Economic prosperity, appropriately dispersed, enhances the prospects that a federation may survive and indeed thrive. It may allow redistribution from wealthy regions to the less wealthy, binding the latter to the state without incurring the rancor of the former. But the example of India, until recently not an example of deepening prosperity, suggests that material–or shared–prosperity is a facilitative, not a necessary condition for stable territorial pluralism. The converse hypothesis is that severe distributive conflicts – over natural resources or fiscal or tariff or subsidy policies – especially if they coincide with national, ethnic, linguistic or religious allegiances may overload federations.
The prospects that federations may survive may be enhanced, even in otherwise unfavorable circumstances, where international agents, including nearby powerful states, have a strong interest in holding the relevant state together. Bosnia and Herzegovina will not break up as long as NATO and the European Union are so determined. Cyprus may re-federalize if it is in the clear interests of Ankara. If Iraq’s federation survives it will partly be because the United States, Turkey and Iran remain opposed to an independent Kurdistan.

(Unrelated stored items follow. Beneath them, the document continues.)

-- ==== Sys2Proof/Tests/Slice0.lean ====
section
/-! SUPPORT. Witnesses that the hypotheses of the statements can be met, one ill-formed command for each check of WellFormed, and the worked
examples of the specification. A few clauses rest on opaque constants of Config and have no concrete operands: those of BootStages and
TrustAndTime that ask for a verified boot object (the root key's hash) or an identity seed (the reads of the SRAM), and those of
MediaDecodeJobs that ask for a stream whose sequence header has been read; every other clause has its operands here. -/

open Sys2Proof Sys2Proof.Machine

namespace Sys2Proof.Tests

-- One theorem after the other, so that the kernel's evaluations do not wait for one another on many threads at once.
set_option Elab.async false

/-! ### Small states -/

/-- Rails up and boot at READY. -/
def up : State :=
  ({ State.reset with power := { State.reset.power with step := .good, coreRails := true, hubRails := true } } : State).setF
    Reg.SEC_BOOT_STAT.READY 1

/-- A 64-bit word with the given values at the given bits. -/
def word (fs : List (Nat × Nat)) : W64 := BitVec.ofNat 64 (fs.foldl (fun a f => a + f.2 * 2 ^ f.1) 0)

/-- A request of ring `r` with these words. -/
def reqOf (r : Nat) (ws : List W64) : Req := ⟨r, ws ++ List.replicate (8 - ws.length) 0, false⟩

/-- An image of one phase with no timetable, and a course of it that is being worked on by rafter 0. -/
def img0 : Image := ⟨0, 0, 4, true, true, 0, 0, 0xFFFF, 0, 0xFFFF, 0, [0], [1000], false, [100]⟩
def crs0 : Course :=
  ⟨reqOf 0 [], img0, 4, 7, true, false, false, [0], [], [], [], true, [], [], 0, 0, 0, 0, none, none, 0, 0, 0, [], none, [], false⟩
def run : State := { up with course := some crs0 }

/-- `s` with request `q` read on ring 0 and not carried out. -/
def asked (s : State) (q : Req) : State := s.setRing 0 { Ring.fresh with outstanding := [q] }

theorem coreOf (s : State) (h : (s.power.hubRails && s.power.coreRails && s.ready) = true) : s.coreUp := by
  simpa [State.coreUp, and_assoc] using h
theorem hubOf (s : State) (h : (s.power.hubRails && s.ready) = true) : s.hubUp := by simpa [State.hubUp] using h
theorem canonOf (s : State) (h : ([s.hbm, s.loft, s.rstore].all Memory.wf && SMap.wf (0 : W32) s.acc && SMap.rising s.regs) = true) :
    s.Canon := by
  simp only [List.all_cons, List.all_nil, Bool.and_true, Bool.and_eq_true] at h
  obtain ⟨⟨⟨b, l, r⟩, a⟩, g⟩ := h
  exact { hbm := b, loft := l, rstore := r, acc := a, regs := g }

theorem up_core : up.coreUp := coreOf _ (by decide)
theorem up_hub : up.hubUp := hubOf _ (by decide)
theorem up_canon : up.Canon := canonOf _ (by decide)
theorem run_core : run.coreUp := coreOf _ (by decide)
theorem run_hub : run.hubUp := hubOf _ (by decide)
theorem run_canon : run.Canon := canonOf _ (by decide)

/-- More registers, on a state that is up and canonical, leave it so. -/
def upWith (fs : List (Fld × Nat)) : State := up.setFs fs
def runWith (fs : List (Fld × Nat)) : State := run.setFs fs

/-! ### Witnesses: states and operands that meet the hypotheses of each statement -/

theorem test_hyps_EmptyQueueTicks : State.reset.pending = [] ∧ State.reset.working = none ∧ State.reset.Canon ∧ run.working ≠ none :=
  ⟨by decide, by decide, canonOf _ (by decide), by decide⟩

theorem test_hyps_StepKeepsCanonical : up.Canon ∧ ∃ t, step up = .next t := ⟨up_canon, _, rfl⟩

theorem test_hyps_CommandsKeepQueueAndClock : up.Canon ∧ ∃ t, exec (.vbatSample 3000) up = .next t := ⟨up_canon, _, rfl⟩

/-- Both clauses of ROLLBACK, and a write of 0. -/
theorem test_hyps_ResumeClearsHeld :
    (up.hubUp ∧ up.Canon ∧ (1 : W32).getLsbD 0 = true ∧ up.getF Reg.CRS_KV_STAT.ROLLBACK = 0) ∧
    ((upWith [(Reg.CRS_KV_STAT.ROLLBACK, 1)]).getF Reg.CRS_KV_STAT.ROLLBACK ≠ 0) ∧ (2 : W32).getLsbD 0 = false :=
  ⟨⟨up_hub, up_canon, by decide, by decide⟩, by decide, by decide⟩

theorem test_hyps_AbortFailsTheCourse :
    run.hubUp ∧ run.Canon ∧ (1 : W32).getLsbD 0 = true ∧ run.course = some crs0 ∧ crs0.failed = false ∧ up.course = none ∧
    ({ crs0 with failed := true } : Course).failed = true := ⟨run_hub, run_canon, by decide, rfl, rfl, rfl, rfl⟩
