-- ==== Sys2Proof/Word.lean ====
section
/-! DEFINITION. The word types of the machine (spec/00_scope.md R4, spec/03_registers.md R72). -/

namespace Sys2Proof

/-- A g register, a control register, an address while it is computed. -/
abbrev Word := BitVec 64

/-- One byte of a memory (little-endian, spec/00_scope.md R6). -/
abbrev Byte := BitVec 8

/-- A register number 0-63 (spec/02_encoding.md R44). -/
abbrev Reg := BitVec 6

/-- A full vector register: 256 lanes of 64 bits, lane k at bits 64k (spec/01_machine.md R16, spec/06_vector_isa.md R127). -/
abbrev VReg := BitVec 16384

/-- One bit per element number 0-16,383: EM and the mask-stack entries (spec/06_vector_isa.md R129). -/
abbrev EMask := BitVec 16384

/-- An accumulator tile: element (m, n) of 32 bits at bit 32 (32 m + n) (spec/07_matrix_isa.md R157). -/
abbrev Tile := BitVec 32768

/-- A weight-buffer panel of 4 KiB, byte k at bits 8k (spec/07_matrix_isa.md R161). -/
abbrev Panel := BitVec 32768

/-- A decode table: entry c as the 32-bit word at bit 32 c (spec/04_numbers.md R93). -/
abbrev DTable := BitVec 8192

/-- n is a power of two. -/
def isPow2 (n : Nat) : Bool := n != 0 && n == 2 ^ Nat.log2 n

end Sys2Proof
end

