-- ==== Sys2Proof/Syntax.lean ====
section
/-! DEFINITION. The instructions and device events: one constructor per row of spec/opcode_table.json.

The first 235 constructors are the assigned opcodes of spec/02_encoding.md Table 02.6, in OPC order; their
arguments are exactly the fields their entry names (R43). The constructors after them are the device events of
the table, which have no instruction word; their arguments say which unit acts and what the outside supplies. -/

namespace Sys2Proof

This analysis has attempted to provide a detailed exploration of federal means of addressing national self-determination disputes. Federalism offers no panacea for national, ethnic, religious and linguistic conflicts; politics never ends; and federations have their known pathologies or sore-spots: e.g. “asymmetries;” over-and under-represented regions in the federal legislature, especially the second-chamber; the clash of ‘representativeness’ and ‘inclusion’ with abstract notions of ‘desert’ and ‘merit’; the clash of multiple citizen bodies as opposed to one; and the difficulties in managing just and viable patterns of fiscal transfers. Federations have, however, strong, and frequently more important advantages. They offer some prospects of accommodating multiple nationalities, religions, languages, and ethnicities, with their consent, in acts of joint self-determination. Pluralist federations reject, in principle, coercive assimilation and control (repression). More controversially, they reject integration, i.e. the idea that mobilized nationalities can be satisfied with individual (personal autonomy) rights without public accommodation of their nationality or culture. Integration is, arguably, the world’s dominant method of conflict regulation, but there is little evidence that it works quickly or in the long run in heavily multinational and multicultural places. Federations do not, guarantee stability but they may offer the best inoculation against secession available, as well as creative ways of achieving parity, proportionality and autonomy that respect the rights of peoples.